* **Assignment**
When you reach the line with "theorem State.linkByte_ims (b" in the listing below, transcribe it and each line after it up to and including the line with "(s.linkByte b).pending = s.pending", exactly and with nothing else.

* **Dataset records**
═══

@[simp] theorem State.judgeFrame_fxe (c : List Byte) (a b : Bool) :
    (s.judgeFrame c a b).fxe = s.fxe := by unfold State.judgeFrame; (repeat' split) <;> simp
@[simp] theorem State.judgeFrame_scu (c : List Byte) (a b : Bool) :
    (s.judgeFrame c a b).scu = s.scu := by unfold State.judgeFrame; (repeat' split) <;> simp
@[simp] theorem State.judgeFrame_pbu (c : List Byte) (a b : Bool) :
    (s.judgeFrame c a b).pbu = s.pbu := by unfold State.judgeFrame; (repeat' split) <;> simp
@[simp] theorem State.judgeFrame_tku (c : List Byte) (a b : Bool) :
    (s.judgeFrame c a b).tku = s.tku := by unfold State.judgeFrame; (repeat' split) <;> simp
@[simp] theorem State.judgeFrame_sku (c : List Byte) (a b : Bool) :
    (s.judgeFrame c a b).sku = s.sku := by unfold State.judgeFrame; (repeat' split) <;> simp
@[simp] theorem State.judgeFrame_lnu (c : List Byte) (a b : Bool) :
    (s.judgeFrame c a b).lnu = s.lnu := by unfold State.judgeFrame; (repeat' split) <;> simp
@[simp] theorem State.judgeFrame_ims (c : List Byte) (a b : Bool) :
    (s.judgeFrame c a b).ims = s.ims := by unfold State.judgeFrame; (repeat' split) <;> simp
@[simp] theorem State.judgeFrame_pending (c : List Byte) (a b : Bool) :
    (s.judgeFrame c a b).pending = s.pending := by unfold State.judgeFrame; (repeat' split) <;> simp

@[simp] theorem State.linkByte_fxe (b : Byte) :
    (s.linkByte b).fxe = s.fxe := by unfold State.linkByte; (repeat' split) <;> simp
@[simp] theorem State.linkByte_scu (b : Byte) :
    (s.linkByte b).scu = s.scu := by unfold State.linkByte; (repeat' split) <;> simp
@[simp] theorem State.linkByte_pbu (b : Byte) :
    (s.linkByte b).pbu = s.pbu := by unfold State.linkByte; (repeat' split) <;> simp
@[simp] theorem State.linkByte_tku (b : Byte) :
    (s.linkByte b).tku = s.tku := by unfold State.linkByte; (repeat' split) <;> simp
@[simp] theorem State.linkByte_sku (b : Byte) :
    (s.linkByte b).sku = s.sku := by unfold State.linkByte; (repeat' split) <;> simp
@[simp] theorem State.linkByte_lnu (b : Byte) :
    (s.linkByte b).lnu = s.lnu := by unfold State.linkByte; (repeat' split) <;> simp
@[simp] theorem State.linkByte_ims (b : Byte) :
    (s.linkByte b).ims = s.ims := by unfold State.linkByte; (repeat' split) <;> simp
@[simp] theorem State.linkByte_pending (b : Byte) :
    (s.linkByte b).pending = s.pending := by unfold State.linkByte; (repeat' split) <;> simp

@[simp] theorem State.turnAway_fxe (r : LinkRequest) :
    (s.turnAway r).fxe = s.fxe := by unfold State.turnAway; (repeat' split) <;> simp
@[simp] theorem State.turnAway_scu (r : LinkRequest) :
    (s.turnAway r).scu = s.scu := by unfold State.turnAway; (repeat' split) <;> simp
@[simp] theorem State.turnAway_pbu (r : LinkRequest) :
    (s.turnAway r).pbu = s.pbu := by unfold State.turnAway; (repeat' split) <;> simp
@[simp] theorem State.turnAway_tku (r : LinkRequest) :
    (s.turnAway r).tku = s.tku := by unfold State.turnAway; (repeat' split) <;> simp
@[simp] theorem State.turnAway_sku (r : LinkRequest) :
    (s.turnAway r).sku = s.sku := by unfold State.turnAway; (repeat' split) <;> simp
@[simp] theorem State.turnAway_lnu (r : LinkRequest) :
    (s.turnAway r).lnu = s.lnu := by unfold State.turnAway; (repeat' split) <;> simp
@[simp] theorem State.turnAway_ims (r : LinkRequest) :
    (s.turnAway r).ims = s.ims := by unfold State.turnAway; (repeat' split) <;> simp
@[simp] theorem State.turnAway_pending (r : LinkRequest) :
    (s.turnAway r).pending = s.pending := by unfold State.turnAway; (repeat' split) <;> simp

═══

* **Response for this exercise**
@[simp] theorem State.linkByte_ims (b : Byte) :
    (s.linkByte b).ims = s.ims := by unfold State.linkByte; (repeat' split) <;> simp
@[simp] theorem State.linkByte_pending (b : Byte) :
    (s.linkByte b).pending = s.pending := by unfold State.linkByte; (repeat' split) <;> simp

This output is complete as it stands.